Start of RECORDS SUPPLIED
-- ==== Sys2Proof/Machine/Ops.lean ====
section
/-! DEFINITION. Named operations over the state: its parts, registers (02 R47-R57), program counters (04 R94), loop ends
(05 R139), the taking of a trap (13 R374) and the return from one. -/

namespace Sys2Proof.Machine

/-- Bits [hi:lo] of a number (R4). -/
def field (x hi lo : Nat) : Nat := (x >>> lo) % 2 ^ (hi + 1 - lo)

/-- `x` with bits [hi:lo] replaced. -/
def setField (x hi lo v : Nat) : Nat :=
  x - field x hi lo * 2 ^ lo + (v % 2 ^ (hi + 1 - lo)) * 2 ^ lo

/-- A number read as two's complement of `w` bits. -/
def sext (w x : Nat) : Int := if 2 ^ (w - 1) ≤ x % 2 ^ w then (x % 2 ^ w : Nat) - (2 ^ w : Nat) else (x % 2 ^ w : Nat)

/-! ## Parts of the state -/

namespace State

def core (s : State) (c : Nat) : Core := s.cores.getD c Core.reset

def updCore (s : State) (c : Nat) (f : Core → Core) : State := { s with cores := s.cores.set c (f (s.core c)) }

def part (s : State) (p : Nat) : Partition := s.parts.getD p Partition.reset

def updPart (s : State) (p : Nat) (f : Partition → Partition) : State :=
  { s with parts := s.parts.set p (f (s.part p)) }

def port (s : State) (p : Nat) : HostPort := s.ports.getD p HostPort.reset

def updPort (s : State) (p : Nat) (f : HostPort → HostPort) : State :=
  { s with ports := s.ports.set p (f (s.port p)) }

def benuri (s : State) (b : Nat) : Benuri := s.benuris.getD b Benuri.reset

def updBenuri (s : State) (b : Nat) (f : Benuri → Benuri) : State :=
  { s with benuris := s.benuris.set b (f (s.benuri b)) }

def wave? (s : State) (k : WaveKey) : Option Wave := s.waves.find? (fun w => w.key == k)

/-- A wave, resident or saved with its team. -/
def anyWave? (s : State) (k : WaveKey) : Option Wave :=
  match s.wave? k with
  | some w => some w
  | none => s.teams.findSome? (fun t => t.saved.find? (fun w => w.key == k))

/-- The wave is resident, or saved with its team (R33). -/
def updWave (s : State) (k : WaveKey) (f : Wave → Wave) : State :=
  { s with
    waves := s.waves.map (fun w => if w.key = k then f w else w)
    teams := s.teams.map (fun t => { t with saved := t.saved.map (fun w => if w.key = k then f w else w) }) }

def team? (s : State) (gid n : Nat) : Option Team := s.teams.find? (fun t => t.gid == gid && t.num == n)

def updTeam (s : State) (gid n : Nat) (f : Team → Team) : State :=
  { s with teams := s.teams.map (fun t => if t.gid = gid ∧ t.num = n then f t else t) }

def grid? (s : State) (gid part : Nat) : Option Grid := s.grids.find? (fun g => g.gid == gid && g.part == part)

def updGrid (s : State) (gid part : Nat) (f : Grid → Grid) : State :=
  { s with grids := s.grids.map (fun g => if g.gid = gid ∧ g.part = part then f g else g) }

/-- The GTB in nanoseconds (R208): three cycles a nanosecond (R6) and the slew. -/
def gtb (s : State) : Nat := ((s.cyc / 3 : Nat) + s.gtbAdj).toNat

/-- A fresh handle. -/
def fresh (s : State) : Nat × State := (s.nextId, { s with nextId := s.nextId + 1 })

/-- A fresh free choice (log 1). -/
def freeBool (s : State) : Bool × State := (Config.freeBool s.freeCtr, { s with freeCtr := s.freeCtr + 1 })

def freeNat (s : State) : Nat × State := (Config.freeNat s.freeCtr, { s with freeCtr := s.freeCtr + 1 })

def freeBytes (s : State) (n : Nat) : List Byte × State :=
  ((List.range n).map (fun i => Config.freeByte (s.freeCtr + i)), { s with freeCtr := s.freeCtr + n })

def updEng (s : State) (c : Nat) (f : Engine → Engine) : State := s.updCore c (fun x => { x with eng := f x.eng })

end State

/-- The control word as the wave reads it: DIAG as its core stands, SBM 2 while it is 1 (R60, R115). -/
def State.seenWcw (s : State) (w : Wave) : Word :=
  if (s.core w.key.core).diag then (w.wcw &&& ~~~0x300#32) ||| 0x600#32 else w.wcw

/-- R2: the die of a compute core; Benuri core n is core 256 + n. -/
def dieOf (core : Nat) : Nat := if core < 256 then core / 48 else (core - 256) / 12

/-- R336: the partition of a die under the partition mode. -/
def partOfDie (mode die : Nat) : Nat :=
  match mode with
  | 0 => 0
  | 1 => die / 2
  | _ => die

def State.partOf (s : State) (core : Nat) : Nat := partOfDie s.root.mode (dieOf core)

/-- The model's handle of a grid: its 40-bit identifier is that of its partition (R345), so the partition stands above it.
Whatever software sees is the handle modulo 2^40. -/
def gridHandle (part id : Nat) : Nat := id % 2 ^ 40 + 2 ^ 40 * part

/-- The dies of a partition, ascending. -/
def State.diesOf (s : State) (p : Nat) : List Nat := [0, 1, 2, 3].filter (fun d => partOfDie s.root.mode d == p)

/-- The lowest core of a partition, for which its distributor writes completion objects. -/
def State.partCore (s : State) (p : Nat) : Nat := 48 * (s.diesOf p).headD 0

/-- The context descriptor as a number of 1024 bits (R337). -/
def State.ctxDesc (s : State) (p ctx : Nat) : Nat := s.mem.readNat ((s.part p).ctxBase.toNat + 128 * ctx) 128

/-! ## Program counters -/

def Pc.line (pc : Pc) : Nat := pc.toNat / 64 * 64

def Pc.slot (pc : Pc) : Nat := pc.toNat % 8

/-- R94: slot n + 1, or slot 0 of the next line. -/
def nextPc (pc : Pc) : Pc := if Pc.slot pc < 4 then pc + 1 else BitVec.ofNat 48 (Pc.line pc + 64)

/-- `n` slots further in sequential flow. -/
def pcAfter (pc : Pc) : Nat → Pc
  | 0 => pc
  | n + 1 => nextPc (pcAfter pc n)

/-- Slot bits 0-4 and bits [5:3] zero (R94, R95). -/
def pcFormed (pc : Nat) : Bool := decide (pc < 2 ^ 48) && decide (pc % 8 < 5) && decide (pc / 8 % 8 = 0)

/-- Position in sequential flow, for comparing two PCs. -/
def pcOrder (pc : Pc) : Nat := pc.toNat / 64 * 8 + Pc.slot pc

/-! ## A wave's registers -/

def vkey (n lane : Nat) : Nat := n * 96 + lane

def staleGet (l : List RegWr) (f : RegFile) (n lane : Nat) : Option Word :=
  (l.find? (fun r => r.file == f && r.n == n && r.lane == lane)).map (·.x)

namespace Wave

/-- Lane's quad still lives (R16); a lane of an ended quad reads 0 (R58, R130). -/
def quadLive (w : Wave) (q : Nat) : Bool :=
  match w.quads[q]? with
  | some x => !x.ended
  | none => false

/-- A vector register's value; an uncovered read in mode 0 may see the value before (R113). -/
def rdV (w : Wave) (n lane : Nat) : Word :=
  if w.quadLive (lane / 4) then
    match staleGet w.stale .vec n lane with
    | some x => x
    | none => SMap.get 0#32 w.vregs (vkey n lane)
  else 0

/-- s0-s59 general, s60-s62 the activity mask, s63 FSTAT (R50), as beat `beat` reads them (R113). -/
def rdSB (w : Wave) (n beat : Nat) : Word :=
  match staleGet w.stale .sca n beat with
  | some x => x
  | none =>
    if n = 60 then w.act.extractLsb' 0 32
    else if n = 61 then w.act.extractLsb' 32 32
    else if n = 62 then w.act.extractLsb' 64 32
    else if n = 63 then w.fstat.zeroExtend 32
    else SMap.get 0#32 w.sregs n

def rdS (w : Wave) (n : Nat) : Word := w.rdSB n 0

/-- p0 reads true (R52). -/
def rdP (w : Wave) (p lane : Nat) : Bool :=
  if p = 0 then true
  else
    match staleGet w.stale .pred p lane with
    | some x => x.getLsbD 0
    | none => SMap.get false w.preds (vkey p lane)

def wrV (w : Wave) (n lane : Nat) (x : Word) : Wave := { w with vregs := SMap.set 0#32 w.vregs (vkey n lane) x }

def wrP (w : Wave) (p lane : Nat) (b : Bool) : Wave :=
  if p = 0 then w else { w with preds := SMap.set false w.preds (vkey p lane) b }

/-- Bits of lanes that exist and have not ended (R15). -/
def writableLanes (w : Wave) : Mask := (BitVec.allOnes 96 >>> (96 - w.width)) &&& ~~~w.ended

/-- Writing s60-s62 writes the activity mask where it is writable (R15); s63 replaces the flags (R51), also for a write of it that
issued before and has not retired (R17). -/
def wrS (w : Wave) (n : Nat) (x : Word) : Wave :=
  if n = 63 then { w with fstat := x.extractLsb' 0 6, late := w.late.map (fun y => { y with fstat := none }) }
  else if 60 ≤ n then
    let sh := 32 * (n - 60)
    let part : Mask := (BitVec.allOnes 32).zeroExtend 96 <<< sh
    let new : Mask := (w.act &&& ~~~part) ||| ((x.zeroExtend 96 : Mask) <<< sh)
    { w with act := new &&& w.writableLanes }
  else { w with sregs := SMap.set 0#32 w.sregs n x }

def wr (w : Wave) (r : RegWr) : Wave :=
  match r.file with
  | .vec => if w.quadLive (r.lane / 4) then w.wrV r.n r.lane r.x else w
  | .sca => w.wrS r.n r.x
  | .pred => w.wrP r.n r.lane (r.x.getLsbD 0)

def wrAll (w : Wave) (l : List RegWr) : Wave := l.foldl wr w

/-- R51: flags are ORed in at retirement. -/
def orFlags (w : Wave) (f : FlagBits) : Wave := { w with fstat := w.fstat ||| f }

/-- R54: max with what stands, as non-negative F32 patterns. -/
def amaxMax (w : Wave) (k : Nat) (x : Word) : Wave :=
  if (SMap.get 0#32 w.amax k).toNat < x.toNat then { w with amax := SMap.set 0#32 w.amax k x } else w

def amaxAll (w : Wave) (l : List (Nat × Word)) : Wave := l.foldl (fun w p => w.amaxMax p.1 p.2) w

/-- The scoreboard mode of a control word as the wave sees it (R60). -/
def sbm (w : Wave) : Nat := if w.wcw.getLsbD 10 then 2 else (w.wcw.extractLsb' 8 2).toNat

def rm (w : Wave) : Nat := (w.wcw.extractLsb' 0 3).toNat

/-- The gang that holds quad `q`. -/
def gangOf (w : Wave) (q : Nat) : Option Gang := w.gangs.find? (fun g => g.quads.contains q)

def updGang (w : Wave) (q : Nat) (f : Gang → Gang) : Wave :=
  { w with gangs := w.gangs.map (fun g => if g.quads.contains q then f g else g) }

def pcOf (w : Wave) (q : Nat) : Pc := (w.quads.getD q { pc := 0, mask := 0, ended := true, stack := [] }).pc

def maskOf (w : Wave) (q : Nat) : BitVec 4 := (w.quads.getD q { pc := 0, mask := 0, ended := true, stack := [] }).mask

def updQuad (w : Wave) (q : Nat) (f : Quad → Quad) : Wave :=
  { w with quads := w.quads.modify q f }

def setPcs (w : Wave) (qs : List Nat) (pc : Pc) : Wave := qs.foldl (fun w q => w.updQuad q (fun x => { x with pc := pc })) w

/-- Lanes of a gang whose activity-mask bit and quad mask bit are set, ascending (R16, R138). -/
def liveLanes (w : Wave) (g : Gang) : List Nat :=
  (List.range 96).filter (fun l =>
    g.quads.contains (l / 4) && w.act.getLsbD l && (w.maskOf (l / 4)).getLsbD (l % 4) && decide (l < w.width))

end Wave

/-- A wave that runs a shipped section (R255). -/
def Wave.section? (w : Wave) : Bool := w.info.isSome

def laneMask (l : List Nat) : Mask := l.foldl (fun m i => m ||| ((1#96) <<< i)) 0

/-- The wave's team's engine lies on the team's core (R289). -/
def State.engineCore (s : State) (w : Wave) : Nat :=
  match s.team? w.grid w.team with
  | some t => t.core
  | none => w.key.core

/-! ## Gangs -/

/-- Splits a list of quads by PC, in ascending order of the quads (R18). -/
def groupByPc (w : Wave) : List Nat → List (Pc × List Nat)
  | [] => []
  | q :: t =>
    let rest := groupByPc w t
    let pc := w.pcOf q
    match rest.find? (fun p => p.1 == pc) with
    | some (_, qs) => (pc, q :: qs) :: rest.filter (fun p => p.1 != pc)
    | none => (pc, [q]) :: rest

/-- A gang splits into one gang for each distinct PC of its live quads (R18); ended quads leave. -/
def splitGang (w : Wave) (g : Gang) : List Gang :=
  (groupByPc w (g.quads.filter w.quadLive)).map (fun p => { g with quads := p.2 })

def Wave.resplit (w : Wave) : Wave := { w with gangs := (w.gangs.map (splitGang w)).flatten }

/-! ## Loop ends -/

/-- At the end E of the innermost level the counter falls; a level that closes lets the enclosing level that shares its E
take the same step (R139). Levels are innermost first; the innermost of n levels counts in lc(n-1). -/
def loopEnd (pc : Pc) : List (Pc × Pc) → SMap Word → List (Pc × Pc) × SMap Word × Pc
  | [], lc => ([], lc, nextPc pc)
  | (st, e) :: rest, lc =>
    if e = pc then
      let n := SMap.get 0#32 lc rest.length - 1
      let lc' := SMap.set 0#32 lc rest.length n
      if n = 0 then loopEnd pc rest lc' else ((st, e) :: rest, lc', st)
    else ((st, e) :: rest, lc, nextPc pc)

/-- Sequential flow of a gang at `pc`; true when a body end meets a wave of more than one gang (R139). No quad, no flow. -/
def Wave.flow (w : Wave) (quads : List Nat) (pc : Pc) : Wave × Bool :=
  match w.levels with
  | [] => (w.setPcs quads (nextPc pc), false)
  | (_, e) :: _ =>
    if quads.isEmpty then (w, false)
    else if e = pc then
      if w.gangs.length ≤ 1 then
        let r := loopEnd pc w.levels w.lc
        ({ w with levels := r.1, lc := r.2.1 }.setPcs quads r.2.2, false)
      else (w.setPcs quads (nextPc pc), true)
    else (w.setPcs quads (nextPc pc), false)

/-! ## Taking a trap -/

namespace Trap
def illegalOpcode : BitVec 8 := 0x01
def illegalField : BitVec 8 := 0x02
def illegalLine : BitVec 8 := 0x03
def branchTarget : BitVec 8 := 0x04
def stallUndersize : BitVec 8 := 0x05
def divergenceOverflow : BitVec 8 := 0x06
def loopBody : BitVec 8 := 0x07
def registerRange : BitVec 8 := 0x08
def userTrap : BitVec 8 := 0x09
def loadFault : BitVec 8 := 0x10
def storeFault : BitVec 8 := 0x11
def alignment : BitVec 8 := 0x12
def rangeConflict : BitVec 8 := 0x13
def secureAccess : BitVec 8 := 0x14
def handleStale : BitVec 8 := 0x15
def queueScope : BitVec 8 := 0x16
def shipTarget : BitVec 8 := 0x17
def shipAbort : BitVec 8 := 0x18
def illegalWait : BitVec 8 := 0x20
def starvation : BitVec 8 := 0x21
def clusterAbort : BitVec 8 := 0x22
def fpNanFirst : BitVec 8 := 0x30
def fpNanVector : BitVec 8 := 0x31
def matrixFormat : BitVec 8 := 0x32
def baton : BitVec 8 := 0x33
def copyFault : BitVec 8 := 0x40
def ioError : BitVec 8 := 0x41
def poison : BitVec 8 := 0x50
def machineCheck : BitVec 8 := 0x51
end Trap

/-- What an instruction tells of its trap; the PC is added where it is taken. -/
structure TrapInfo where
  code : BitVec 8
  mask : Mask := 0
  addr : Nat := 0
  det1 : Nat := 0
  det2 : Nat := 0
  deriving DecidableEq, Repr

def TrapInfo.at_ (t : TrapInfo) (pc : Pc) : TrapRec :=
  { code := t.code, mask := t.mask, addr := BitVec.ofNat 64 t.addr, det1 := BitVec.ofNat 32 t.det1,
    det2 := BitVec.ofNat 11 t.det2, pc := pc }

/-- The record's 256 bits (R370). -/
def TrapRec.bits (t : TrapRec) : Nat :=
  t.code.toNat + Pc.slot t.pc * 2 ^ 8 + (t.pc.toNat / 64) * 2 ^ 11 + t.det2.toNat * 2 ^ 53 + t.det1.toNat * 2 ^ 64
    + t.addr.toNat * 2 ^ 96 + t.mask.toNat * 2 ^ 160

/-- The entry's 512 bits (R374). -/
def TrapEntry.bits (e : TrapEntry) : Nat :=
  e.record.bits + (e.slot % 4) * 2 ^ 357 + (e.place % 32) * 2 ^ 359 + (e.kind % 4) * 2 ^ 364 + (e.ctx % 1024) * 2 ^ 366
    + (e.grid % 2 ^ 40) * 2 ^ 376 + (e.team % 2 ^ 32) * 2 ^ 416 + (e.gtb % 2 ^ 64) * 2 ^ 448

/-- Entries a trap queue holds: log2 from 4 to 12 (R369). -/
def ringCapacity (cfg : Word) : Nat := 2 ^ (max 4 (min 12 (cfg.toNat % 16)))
End of RECORDS SUPPLIED
REQUIRED WORK >> Above are records; repeat only the lines starting at the line with "def State.partCore (s" and ending at the line with "next line. -/", exactly as they appear, both included.

REPLY >>
def State.partCore (s : State) (p : Nat) : Nat := 48 * (s.diesOf p).headD 0

/-- The context descriptor as a number of 1024 bits (R337). -/
def State.ctxDesc (s : State) (p ctx : Nat) : Nat := s.mem.readNat ((s.part p).ctxBase.toNat + 128 * ctx) 128

/-! ## Program counters -/

def Pc.line (pc : Pc) : Nat := pc.toNat / 64 * 64

def Pc.slot (pc : Pc) : Nat := pc.toNat % 8

/-- R94: slot n + 1, or slot 0 of the next line. -/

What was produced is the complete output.